Ontario – Liberal Leader Makes Same Pledges (Election Promises) That All Political Candidates Are Making

Liberal leader pledges more family doctors while in Thunder Bay

The Ontario Liberal party is pledging to ensure everyone in the province has a family doctor within four years.

Liberal party leader Bonnie Crombie continued to make improving health care a main focus of her visit to Thunder Bay this week as she toured Confederation College on Friday.

Crombie said there are 28,000 people in the Thunder Bay area that do not have access to a family doctor.

“That’s absurd and has to change,” she added.

People are dying waiting for treatment, with 2,000 people being treated in a hallway, she said.

“The premier, seven years ago, told us he would end hallway medicine. He didn’t get it done. He said he would cut your taxes, and he didn’t get it done. He said he would build 1.5 million homes, and he didn’t get it done. But we will,” Crombie said.

She said the plan is to open up more spaces at NOSM University to allow for more medical students, and bring more foreign trained doctors through the program. They will also increase residency spaces and get them through the mentorship program called Practice Ready Ontario.
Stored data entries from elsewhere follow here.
/-! ### RINGS_OPEN (R436) -/

def execRingsOpen (m : Datagram) (s : State) : Res :=
  onSessReq m (· == 11) .service s (fun id x fs s =>
    let f := field fs
    let p := f 0 1
    let (sub, cpl, evt) := if x.opened then (x.subLog, x.cplLog, x.evtLog) else (f 16 1, f 17 1, f 18 1)
    let (et, ct, dl) := if x.opened then (x.evtThr, x.cplThr, x.delay) else (f 20 4, f 24 4, f 28 4)
    if !portFitted s p || ((s.port p).role != 1 && (s.port p).role != 3) then (stPort, [], s)
    else if x.rings.any (fun r => r.1 == p) then (stState, [], s)
    else if sub < 6 ∨ 12 < sub ∨ cpl < sub ∨ 12 < cpl ∨ evt < 6 ∨ 14 < evt ∨ et = 0 ∨ 2 ^ evt < et ∨ ct = 0 ∨ 2 ^ cpl < ct ∨ 65535 < dl
        ∨ !([1024, 2048, 4096].contains (f 12 4)) then (stLimit, [], s)
    else
      let old := s.keys.find? (fun k => k.2.live && k.2.owner == .rings id)
      match freeQp s p, (if old.isSome then some 0 else freeKey s) with
      | some e, some k =>
        let (qpn, psn, s1) := addQp s p e (fwQp (.rings id) x.ip (f 4 4 % 2 ^ 24) (f 8 4 % 2 ^ 24) (f 12 4) (localFor s p x.ip))
        let (key, s2) := match old with
          | some o => (o.2.gen * 65536 + o.1, s1)
          | none => addKey s1 k (fun gen => ⟨gen, .rings id, 0, 0x10000000 + 2 ^ 30, true, true, false, true⟩)
        let y := match look s2.sess id with | some y => y | none => x
        let s3 := s2.setSess id { y with
          rings := y.rings ++ [(p, qpn)], opened := true, subLog := sub, cplLog := cpl, evtLog := evt, evtThr := et, cplThr := ct, delay := dl }
        (stOk, natLe 4 qpn ++ natLe 4 psn ++ natLe 4 key, s3)
      | _, _ => (stLimit, [], s)) keep

/-! ### Reset, dump and shutdown (R497, R512) -/

/-- The RESPONSE goes first, then the reset is called for, without a dump. -/
def execResetModule (m : Datagram) (s : State) : Res :=
  onSessReq m (· == 12) .admin s (fun _ _ _ s => (if s.fw.update.isSome then stBusy else stOk, [], s))
    (fun st _ s => if st = stOk then s.addDue (.l4 false) else s)

/-- Whether the boot die has a dump region (R493). -/
def dumpThere (s : State) : Bool := (s.die s.fw.bootDie).dramOn && !(s.die s.fw.bootDie).noFar && s.dump.size != 0

def execDumpOpen (m : Datagram) (s : State) : Res :=
  onSessReq m (· == 13) .admin s (fun _ _ _ s =>
    if !dumpThere s then (stNotFound, [], s) else
    match s.keys.find? (fun k => k.2.live && k.2.owner == .dump), freeKey s with
    | some k, _ => (stOk, natLe 8 (s.dump.size * 2 ^ 30) ++ natLe 4 (k.2.gen * 65536 + k.1), s)
    | none, some e =>
      let (key, s1) := addKey s e (fun gen => ⟨gen, .dump, 0, s.dump.size * 2 ^ 30, true, false, false, true⟩)
      (stOk, natLe 8 (s.dump.size * 2 ^ 30) ++ natLe 4 key, s1)
    | none, none => (stLimit, [], s)) keep

def execDumpRelease (m : Datagram) (s : State) : Res :=
  onSessReq m (· == 14) .admin s (fun _ _ _ s =>
    if s.dump.st = 0 then (stState, [], s) else
    (stOk, [], { s with
      dump := { s.dump with st := 0, level := 0, bytes := Mem.setBytes s.dump.bytes 0x4000006 [0] }
      keys := mapAll s.keys (fun _ (k : Key) => if k.owner = .dump then { k with live := false } else k) })) keep

def execDumpSize (m : Datagram) (s : State) : Res :=
  onSessReq m (· == 15) .admin s (fun _ _ fs s =>
    let n := field fs 0 4
    if n = 0 ∨ 16 < n then (stLimit, [], s) else onNor s (fun r => { r with dumpGib := n })) keep

/-- BUSY while any session holds a context; else an orderly shutdown begins. -/
def execShutdown (m : Datagram) (s : State) : Res :=
  onSessReq m (· == 16) .admin s (fun _ _ _ s =>
    (if s.ctxs.any (fun c => c.2.st != .free) then stBusy else stOk, [], s))
    (fun st _ s => if st = stOk then { s with fw := { s.fw with stopping := true } } else s)

end Sys2Proof.Machine
end

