/-- The registers of a die's control window (R16 to R20), those that exist once per module on the boot die. -/
def dieRegs (s : State) (d : Nat) : List Reg :=
  let n := fun (k : Nat) => List.range k
  let p := d / 2
  (n 68).flatMap (fun c => coreRegs ⟨d, c⟩) ++ [.vcore d, .ramp d, .current d]
    ++ (n 8).flatMap (fun k => [.xlateFault d k, .xlateCounts d k, .nearErrors d k]) ++ (n 16).map (.farErrors d) ++ [.scrub d]
    ++ (n 16).flatMap (fun e => [.rackStatus d e, .rackCounts d e, .rackControl d e])
    ++ (n 8).flatMap (fun k => [.partConfig (8 * d + k), .partSwitch (8 * d + k), .partClearing (8 * d + k), .partReset (8 * d + k)]
      ++ (n 16).map (.partBarrier (8 * d + k)))
    ++ (if d = portDie p ∧ p < s.model.ports then [.portStatus p, .portQos p, .portDscp p, .portRatectl p, .portLinkCounts p,
      .portRoceCounts p, .portCongestion p, .portDrops p, .collStatus p, .collRounds p, .collWire p, .collDrops p] else [])
    ++ (n 5).flatMap (fun c => [.cellarCore d c, .cellarWdog d c]) ++ [.cellarTime d, .healthHang d, .healthReports d, .healthCounts d,
      .copSpares d, .copRates d]
    ++ (if d = s.fw.bootDie then [.guardStatus, .guardCounts, .guardConfig, .trellisStatus, .sessionStatus, .cellarBoot, .dieFence,
      .dumpStatus, .availCounts] else [])

/-- Entries of a die's REGISTERS section (R495): physical address and value, two for a register of 128 bits. The addresses are free
(log 29). -/
def regEntries (s : State) (d : Nat) : Bytes :=
  (dieRegs s d).zipIdx.flatMap (fun r =>
    let at_ := d * 2 ^ 42 + 0x30000000000 + 8 * (Config.controlAt r.2 % 2 ^ 23)
    let v := regBytes s r.1
    natLe 8 at_ ++ v.take 8 ++ (if v.length = 16 then natLe 8 (at_ + 8) ++ v.drop 8 else []))

/-- The entry of an active core in TILE_FLAGS (R495): LCORE 0xFF and context 0xFFFF where it serves none. -/
def tileFlags (s : State) (k : Nat) : Bytes :=
  let c := s.core k
  natLe 1 (k % 68) ++ natLe 1 (if c.ctx.isSome then c.lcore else 0xFF) ++ natLe 2 (c.ctx.getD 0xFFFF) ++ natLe 4 (accFlags s k)
    ++ natLe 4 (opeStatus c) ++ natLe 4 (ccStatus c)

/-- The sections in the order of capture: type, die, content (R495). The areas of QUEUES, the logs and the journals have no layout
that a rule gives: their bytes are free (log 29). -/
def dumpSections (s : State) : List (Nat × Nat × Bytes) × State :=
  let up := s.dieList.filter (fun d => !s.fenced d)
  let per := fun (s : State) (t : Nat) =>
    up.foldl (fun (a : List (Nat × Nat × Bytes) × State) d => let b := freeBlock a.2 1; (a.1 ++ [(t, d, b.1)], b.2)) ([], s)
  let live := fun (d : Nat) => s.cores.filter (fun c => c.1 / 68 == d && c.2.ctx.isSome)
  let faults := s.dieList.map (fun d => (1, d, (s.die d).log.flatMap Fault64.bytes))
  let regs := up.map (fun d => (2, d, regEntries s d))
  let flags := up.map (fun d => (3, d, (s.choose d 0 8).flatMap (fun x => tileFlags s (68 * d + x))))
  let b := s.fw.bootDie
  let (q, s1) := up.foldl (fun (a : List (Nat × Nat × Bytes) × State) d =>
    let r := freeBytes a.2 (0x4000 * (live d).length)
    (a.1 ++ [(4, d, r.1)], r.2)) ([], s)
  let (logs, s2) := per s1 7
  let (jour, s3) := per s2 8
  (faults ++ regs ++ flags ++ q ++ [(5, b, s.dump.tables.flatten), (6, b, s.dump.samples.flatMap (fun x => natLe 8 x.2.1))] ++ logs ++ jour, s3)

/-- Lay the sections out until the limit is reached: place, directory entries, what was cut. -/
def layDump : List (Nat × Nat × Bytes) → Nat → Nat → Bytes × Bytes × Bool
  | [], _, _ => ([], [], false)
  | (t, d, b) :: rest, off, left =>
    if left = 0 then ([], [], true) else
    let c := b.take left
    let cut := decide (c.length < b.length)
    let e := natLe 2 t ++ natLe 1 d ++ natLe 1 (b2n cut) ++ zeros 4 ++ natLe 8 off ++ natLe 8 c.length ++ fit 8 (Config.shake c 64)
    let (dir, body, more) := layDump rest (off + c.length) (left - c.length)
    (e ++ dir, c ++ body, cut || more)

/-- Capture a dump (R492 to R496): none without a region; a dump kept is not overwritten. How much is captured within the
time allowed is free. Answers whether one was taken. -/
def captureDump (s : State) (level : Nat) (cause : Bytes) : Bool × State :=
  if !dumpThere s then (false, s)
  else if s.dump.st ≠ 0 then (false, { s with dump := { s.dump with skipped := hold 8 s.dump.skipped 1 } })
  else
    let (secs, s1) := dumpSections s
    let (lim, s2) := s1.fresh
    let room := s.dump.size * 2 ^ 30 - 0x4000000 - 4096
    let (dir, body, cut) := layDump (secs.take 120) 0x4001000 (Nat.min lim room)
    let st := if cut then 3 else 2
    let head := natLe 4 0x504D5544 ++ natLe 2 1 ++ natLe 1 st ++ natLe 1 level ++ natLe 8 s.fw.image.release ++ natLe 1 s.model.code
      ++ natLe 1 s.fw.bootDie ++ natLe 2 (dir.length / 32) ++ zeros 4 ++ natLe 8 (bootTime s) ++ natLe 8 (4096 + body.length)
      ++ fit 64 cause ++ zeros 152 ++ fit 3840 dir
    (true, { s2 with dump := { s2.dump with st := st, level := level, bytes := Mem.setBytes s2.dump.bytes 0x4000000 (head ++ body) } })

/-! ### L0 (R475) -/

/-- CONTEXT_ABORT: the abort that a fault or a missed step called for; a reset in progress handles it itself (R487). -/
def execContextAbort (ctx : Nat) (s : State) : Res :=
  .next (if !s.due.contains (.l0 ctx) || l2On s ctx || !roleUp s (ctx / 1024) 0 then s else
    let s1 := s.delDue (.l0 ctx)
    match look s1.ctxs ctx with
    | none => s1
    | some x => if x.st = .closing ∨ x.st = .aborted ∨ x.st = .free then s1 else abortCtx s1 ctx 1)
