/-- The requests of a session about itself (R444, R461, R519) and CTX_RECLAIM (R460): the argument object, the next lease, the
module's readings, 64 bytes a die; the contexts of a session in its reclaim window pass to another of the same owner. -/
def Obligations.SessionOwnRequests : Prop :=
  ∀ (n : Nat) (s : State) (r : Taken),
    let f := field r.fields
    let plain := fun (t : State) => t = { s with taken := t.taken, sess := t.sess }
    (asked s n 0x0601 r → ∀ o x, s.obj (f 0 4) = some o → look s.sess r.sess = some x → s.fenced (f 0 4 / 2 ^ 17) = false →
      (o.policy = 3 → ∃ t, exec (.argsAttach n) s = .next t ∧ plain t ∧ completes s t r 5 [])
      ∧ (o.policy ≠ 3 → ∃ t, exec (.argsAttach n) s = .next t ∧ plain t ∧ completes s t r 0 []
        ∧ (look t.sess r.sess).map Session.args = some (some (f 0 4))))
    ∧ (asked s n 0x0602 r → ∀ x, look s.sess r.sess = some x →
      (100 ≤ f 0 4 → f 0 4 ≤ 60000 → f 4 4 ≤ 3600 → ∃ t, exec (.leaseSet n) s = .next t ∧ plain t ∧ completes s t r 0 []
        ∧ (look t.sess r.sess).map Session.nextLease = some (some (f 0 4, f 4 4)) ∧ (look t.sess r.sess).map Session.leaseMs = some x.leaseMs)
      ∧ (f 0 4 < 100 ∨ 60000 < f 0 4 ∨ 3600 < f 4 4 → ∃ t, exec (.leaseSet n) s = .next t ∧ plain t ∧ completes s t r 1 []))
    ∧ (asked s n 0x0701 r → exec (.telemetry n) s = .next (result s r (f 0 8) (s.dieList.flatMap (telemetryOf s)))
        ∧ (∀ d, (telemetryOf s d).length = 64)
        ∧ ((∀ off k, argsAt s r.sess off k = none) → ∃ t, exec (.telemetry n) s = .next t ∧ plain t ∧ completes s t r 21 []))
    ∧ (asked s n 0x0604 r → ∀ x, look s.sess r.sess = some x →
      (ctxsOf s r.sess = [] → madeBusy s r.sess = false → ∃ t, exec (.unload n) s = .next t ∧ t = { s with objs := t.objs, taken := t.taken, sess := t.sess } ∧ completes s t r 0 []
        ∧ (look t.sess r.sess).map Session.unloaded = some true
        ∧ ∀ o, o ∈ t.objs ↔ o ∈ s.objs ∧ ¬(o.2.sess = r.sess ∧ o.2.maps = 0 ∧ o.2.pins = 0 ∧ o.2.work = none ∧ o.2.queue = []))
      ∧ (ctxsOf s r.sess ≠ [] → ∃ t, exec (.unload n) s = .next t ∧ t.mem = s.mem ∧ ∀ c ∈ ctxsOf s r.sess, (t.ctx c).st = .closing))
    ∧ (asked s n 0x0208 r → ∀ x, look s.sess r.sess = some x →
      let hit := s.reclaims.find? (fun q => decide (bootTime s < q.ends) && match look s.sess q.sess with
        | some y => y.mode == 0 && y.keyHash == x.keyHash && y.token == f 0 8
        | none => false)
      (x.mode ≠ 0 ∨ hit = none → ∃ t, exec (.ctxReclaim n) s = .next t ∧ plain t ∧ completes s t r 17 [])
      ∧ (∀ q, x.mode = 0 → hit = some q → q.sess ≠ r.sess → ∃ t, exec (.ctxReclaim n) s = .next t ∧ t.mem = s.mem ∧ completes s t r 0 []
        ∧ ∀ c, (look s.ctxs c).isSome = true → (s.ctx c).sess = q.sess → (s.ctx c).st = .retained →
            (t.ctx c).sess = r.sess ∧ ((t.ctx c).st = .stopped ∨ (t.ctx c).st = .held)))
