/-- `flog2` is the largest exponent of a power of two not above the ratio. -/
theorem flog2_spec {n d : Nat} (hn : 0 < n) (hd : 0 < d) : PowLe (flog2 n d) n d ∧ ¬ PowLe (flog2 n d + 1) n d := by
  obtain ⟨low, high⟩ := powLe_log2_sub hn hd
  have below := below_iff n d ((n.log2 : Int) - d.log2)
  unfold flog2
  dsimp only
  by_cases lower : PowLe ((n.log2 : Int) - d.log2) n d
  · rw [if_neg (fun h => below.1 h lower)]
    exact ⟨lower, high⟩
  · rw [if_pos (below.2 lower), Int.sub_add_cancel]
    exact ⟨low, lower⟩

theorem le_flog2_iff {n d : Nat} (hn : 0 < n) (hd : 0 < d) (x : Int) : x ≤ flog2 n d ↔ PowLe x n d := by
  obtain ⟨low, high⟩ := flog2_spec hn hd
  constructor
  · exact fun le => low.mono le
  · intro h
    by_cases le : x ≤ flog2 n d
    · exact le
    · exact absurd (h.mono (by omega)) high

/-- A magnitude in lowest terms is the magnitude that it was made from. -/
theorem mk_scaled (s : Bool) {n d k : Nat} {x : Int} (pos : 0 < d) (scaled : Scaled n d k x) :
    ∃ a b, Val.mk s n d = .fin s a b ∧ 0 < b ∧ Scaled a b k x := by
  have gcd : 0 < Nat.gcd n d := Nat.gcd_pos_of_pos_right n pos
  refine ⟨_, _, rfl, Nat.div_pos (Nat.gcd_le_right n pos) gcd, Nat.eq_of_mul_eq_mul_left gcd ?_⟩
  calc Nat.gcd n d * (n / Nat.gcd n d * 2 ^ (-x).toNat)
      = n * 2 ^ (-x).toNat := by rw [← Nat.mul_assoc, Nat.mul_div_cancel' (Nat.gcd_dvd_left n d)]
    _ = k * d * 2 ^ x.toNat := scaled
    _ = k * (Nat.gcd n d * (d / Nat.gcd n d)) * 2 ^ x.toNat := by rw [Nat.mul_div_cancel' (Nat.gcd_dvd_right n d)]
    _ = Nat.gcd n d * (k * (d / Nat.gcd n d) * 2 ^ x.toNat) := by ac_rfl

theorem shift_scaled (s : Bool) (k : Nat) (x : Int) :
    ∃ n d, (Val.fin s k 1).shift x = .fin s n d ∧ 0 < d ∧ Scaled n d k x := by
  have made : (Val.fin s k 1).shift x = Val.mk s (k * 2 ^ x.toNat) (2 ^ (-x).toNat) := by
    unfold Val.shift
    dsimp only
    by_cases neg : x < 0
    · rw [if_pos neg, Int.toNat_of_nonpos (by omega : x ≤ 0), Nat.pow_zero, Nat.mul_one, Nat.one_mul]
    · rw [if_neg neg, Int.toNat_of_nonpos (by omega : -x ≤ 0), Nat.pow_zero]
  rw [made]
  exact mk_scaled s (Nat.two_pow_pos _) (Nat.mul_right_comm ..)

/-! ### Magnitude codes -/

/-- The exponent of the step of a format's grid, e binades above the smallest normal's (R115, R527). -/
def stepExp (f : Fmt) (e : Nat) : Int := f.emin - ((f.prec : Int) - 1) + e

/-- A magnitude code c taken apart: its binade e and its significand k, which has its top bit but in the lowest binade (R115). -/
structure Parts (f : Fmt) (c e k : Nat) : Prop where
  whole : e * 2 ^ (f.prec - 1) + k = c
  small : k < 2 * 2 ^ (f.prec - 1)
  normal : e = 0 ∨ 2 ^ (f.prec - 1) ≤ k

/-- k · 2^x against 2^(j + x). -/
theorem Scaled.powLe_iff {n d k j : Nat} {x : Int} (hd : 0 < d) (scaled : Scaled n d k x) : PowLe (j + x) n d ↔ 2 ^ j ≤ k := by
  rw [ElementCodes.powLe_iff (p := j + x.toNat) (q := (-x).toNat) n d (by omega), scaled, Nat.pow_add, ← Nat.mul_assoc,
    Nat.mul_comm k d, Nat.mul_le_mul_right_iff (Nat.two_pow_pos _), Nat.mul_le_mul_left_iff hd]

/-- The exponent at which `magCode` rounds a value of the grid: that of its significand's top bit. -/
theorem grid_exponent {f : Fmt} {n d c e k : Nat} (hn : 0 < n) (hd : 0 < d) (prec : 1 ≤ f.prec) (parts : Parts f c e k)
    (scaled : Scaled n d k (stepExp f e)) : Max.max (flog2 n d) f.emin = f.emin + e := by
  obtain ⟨-, small, normal⟩ := parts
  have top : ((f.prec - 1 : Nat) : Int) + stepExp f e = f.emin + e := by
    unfold stepExp
    omega
  have low := (le_flog2_iff hn hd _).trans (scaled.powLe_iff (j := f.prec - 1) hd)
  have high := (le_flog2_iff hn hd _).trans (scaled.powLe_iff (j := f.prec - 1 + 1) hd)
  rw [Nat.pow_succ] at high
  obtain rfl | topBit := normal
  · omega
  · have := low.2 topBit
    omega

/-- In units of its step 2^q a value k · 2^q of the grid is k, with nothing left over. -/
theorem grid_numerator {n d k : Nat} {q : Int} (scaled : Scaled n d k q) :
    (if q < 0 then n * 2 ^ (-q).toNat else n) = k * (if q < 0 then d else d * 2 ^ q.toNat) := by
  unfold Scaled at scaled
  by_cases neg : q < 0
  · rw [if_pos neg, if_pos neg, scaled, Int.toNat_of_nonpos (by omega : q ≤ 0), Nat.pow_zero, Nat.mul_one]
  · rw [Int.toNat_of_nonpos (by omega : -q ≤ 0), Nat.pow_zero, Nat.mul_one] at scaled
    rw [if_neg neg, if_neg neg, scaled, Nat.mul_assoc]
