-- ==== Sys2Proof/Decode.lean ====
section
/-! DEFINITION. The command a word of the table's bits spells. The table of operations and events gives no row any bits
(a command is a frame, a press, a pin or a timer, never a word), so no word spells one. -/

namespace Sys2Proof

/-- The command that a word spells by the table's bits: none, since no row has bits. -/
def decodeTableWord (_nbits _w : Nat) : Option Instr := none

end Sys2Proof
end

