/-- The effective mute of a seat as last derived. -/
def Room.eff (r : Room) (n : Seat) : Eff := r.mute.eff.get n

/-- A tone for a seat that is PRESENT; none otherwise (R76). The presence is the seat's own, by the running map (log 41). -/
def Room.seatTone (r : Room) (n : Seat) (t : Tone) : Room :=
  if r.presence n = .present then r.tone n t else r

/-! ## Talking while muted (R79) -/

/-- The spell of a seat begins or ends as its speaking mark and its mic mute now stand: the notice, and at the start,
once for each onset, the event. -/
def Room.spellUpdate (r : Room) (n : Seat) : Room :=
  let s := r.mseat n
  let now := s.speaking && (r.eff n).micMuted
  if now = s.spell then r
  else
    let r := (r.setMuteSeat n fun s => { s with spell := now }).tell n fun v => { v with talking := now }
    if now && !s.reported then
      (r.setMuteSeat n fun s => { s with reported := true }).emit (.talkWhileMuted n (r.eff n).micCause)
    else r

/-! ## The derivation (R71 to R76) -/

/-- The mic mute notices of a changed seat, to the Mix Engine (R72). -/
def Room.micTurned (r : Room) (n : Seat) (old new : Eff) : Room :=
  if old.micMuted = new.micMuted then r else r.mixMic n new.micMuted

/-- The speaker mute notice of a changed seat, to the Mix Engine (R72). -/
def Room.speakerTurned (r : Room) (n : Seat) (old new : Eff) : Room :=
  if old.spkMuted = new.spkMuted then r else r.mixSpeaker n new.spkMuted new.spkCause

/-- The mic notice of a changed seat, to the Floor Controller (R73). -/
def Room.floorTold (r : Room) (n : Seat) (old new : Eff) : Room :=
  if old.micMuted = new.micMuted then r else r.floorMic n new.micMuted

/-- The mic mute notice of a changed seat, to its Pod Line controller (R74). -/
def Room.ringTold (r : Room) (n : Seat) (old new : Eff) : Room :=
  if old.kind = new.kind then r else r.tell n fun v => { v with mic := new.kind }

/-- The tone of a changed seat (R76). -/
def Room.toneTold (r : Room) (n : Seat) (old new : Eff) : Room :=
  if old.micMuted = new.micMuted then r else r.seatTone n (if new.micMuted then .muted else .live)

/-- MIC_STATE and SPEAKER_STATE of a changed seat (R75). -/
def Room.stateTold (r : Room) (n : Seat) (old new : Eff) : Room :=
  let mic := old.micMuted ≠ new.micMuted || old.micCause ≠ new.micCause || old.privacy ≠ new.privacy
    || old.self ≠ new.self
  let spk := old.spkMuted ≠ new.spkMuted || old.spkCause ≠ new.spkCause || old.feedback ≠ new.feedback
  let r := if mic then r.emit (.micState n new.micMuted new.micCause new.privacy new.self) else r
  if spk then r.emit (.speakerState n new.spkMuted new.spkCause new.feedback) else r

/-- The notices, tone and events of one seat whose effective mute changed from `old` to `new` (R72 to R76). -/
def Room.seatChanged (r : Room) (n : Seat) (old new : Eff) : Room :=
  (((((r.micTurned n old new).speakerTurned n old new).floorTold n old new).ringTold n old new).toneTold n old
    new).stateTold n old new

/-- The derivation of one seat: nothing where nothing changed. -/
def Room.deriveSeat (r : Room) (n : Seat) : Room :=
  let old := r.eff n
  let new := r.effOf n
  if old = new then r
  else
    let r := { r with mute := { r.mute with eff := r.mute.eff.set n new } }
    (r.seatChanged n old new).spellUpdate n

/-- The derivation of one direction of one link (R72, R75). -/
def Room.deriveWay (r : Room) (k : Link) (d : Dir) (old new : Bool) : Room :=
  if old = new then r else (r.mixLink k d new).emit (.linkMute k d new (linkCause new))

/-- The derivation of one link. -/
def Room.deriveLink (r : Room) (k : Link) : Room :=
  let old := r.mute.links.get k
  let new := r.linkEffOf k
  let r := { r with mute := { r.mute with links := r.mute.links.set k new } }
  (r.deriveWay k .send old.send new.send).deriveWay k .ret old.ret new.ret

/-- Effective mute derived afresh: seats in ascending order, then links (R71). -/
def Room.derive (r : Room) : Room := allLinks.foldl Room.deriveLink (allSeats.foldl Room.deriveSeat r)

/-! ## The Placed Claim Table (R60) -/

/-- The lowest claim number not in use. -/
def Mute.freeNumber (m : Mute) : Option (Fin 48) :=
  (List.finRange 48).find? fun i => m.table.all fun c => c.number ≠ i

/-- The record with a claimant, scope and direction. -/
def Mute.matching (m : Mute) (who : Claimant) (scope : Scope) (dir : Dir) : Option Claim :=
  m.table.find? fun c => c.who = who && c.scope = scope && c.dir = dir

/-- A new record at the end of the list (R60). -/
def Room.addClaim (r : Room) (number : Fin 48) (who : Claimant) (scope : Scope) (dir : Dir) (expiry : Option Nat) :
    Room :=
  { r with mute := { r.mute with
      table := r.mute.table ++ [⟨number, who, scope, dir, expiry, r.mute.stamp⟩]
      stamp := r.mute.stamp + 1 } }

/-- The record with a number leaves the table. -/
def Room.dropClaim (r : Room) (number : Fin 48) : Room :=
  { r with mute := { r.mute with table := r.mute.table.filter fun c => c.number ≠ number } }

/-- A room claim notice for a chair seat (R74). -/
def Room.roomView (r : Room) (n : Seat) (on : Bool) : Room := r.tell n fun v => { v with roomClaim := on }

/-- The records of a list leave the table, each with CLAIM_GONE, in placement order (R69). -/
def Room.goneAll (r : Room) (cs : List Claim) (reason : GoneReason) : Room :=
  cs.foldl (fun r c => (r.dropClaim c.number).emit (.claimGone c reason)) r

/-! ## What reaches the Arbiter -/

/-- A held press: the HELD tone and HELD_PRESS (R78). -/
def Room.heldPress (r : Room) (n : Seat) (button : Button) : Room :=
  (r.seatTone n .held).emit (.heldPress n button (r.eff n).micCause)

/-- A MIC press delivered for a seat (R57, R77). -/
def Room.micPress (r : Room) (n : Seat) : Room :=
  let was := (r.mseat n).self
  let r := (r.setMuteSeat n fun s => { s with self := !was }).derive
  if was && (r.eff n).micMuted then r.heldPress n .mic else r

/-- A talk release (R58): none for FREE, the cause for HELD. -/
def Room.talkRelease (r : Room) (n : Seat) : Room × Option Cause :=
  let r := (r.setMuteSeat n fun s => { s with self := false }).derive
  if (r.eff n).micMuted then (r.heldPress n .talk, some (r.eff n).micCause) else (r, none)

/-- A ROOM press delivered for a chair seat (R64, R65). -/
def Room.roomPress (r : Room) (n : Seat) : Room :=
  match r.mute.matching (.chair n) .members .mic with
  | some c => ((r.goneAll [c] .lifted).derive).roomView n false
  | none =>
    match r.mute.freeNumber with
    | some i => ((r.addClaim i (.chair n) .members .mic none).derive).roomView n true
    | none => (r.refuseLamp n).emit (.claimRefused n)

/-- A raise notice from the Feedback Monitor (R59). -/
def Room.fbRaise (r : Room) (n : Seat) : Room :=
  if (r.mseat n).presence = .present then (r.setMuteSeat n fun s => { s with feedback := true }).derive else r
Stephen Margarit, Liberal candidate for Thunder Bay-Atikokan, shared his story of not having access to a family doctor.

Margarit said his doctor had to abruptly retire, which left him and his family members scrambling. He said he signed up online for waitlists, and waited and waited. He never got a call back.

He added that while being without a doctor he attended a walk-in clinic, where that practitioner actually took Margarit on.

He went seven years without a doctor.

“I thought about my mother, my grandmother, who are older who need that access to a doctor and who need to see one much more regularly than I would. Luckily, they did find some nurse practitioner clinics in Thunder Bay, but again, it was years before we found that healthcare that we so desperately need,” Margarit said.

Crombie said she thinks this is a ‘change election’ and that people are looking at the alternatives.

“If you don’t have a family doctor and if you waited hours and hours in the hospital, I hope you’ll consider change because I want to change that,” she said.

The people in Thunder Bay and the Northwestern Ontario have unique needs, the Liberal leader said. On Thursday, she promised free medical school for students who commit to working in the north.

“At the same time, everyone should have a family doctor, whether it’s tracking your medical history, your annual physical . . . and if you need a referral to a specialist, you can’t get that at a walk-in clinic very easily.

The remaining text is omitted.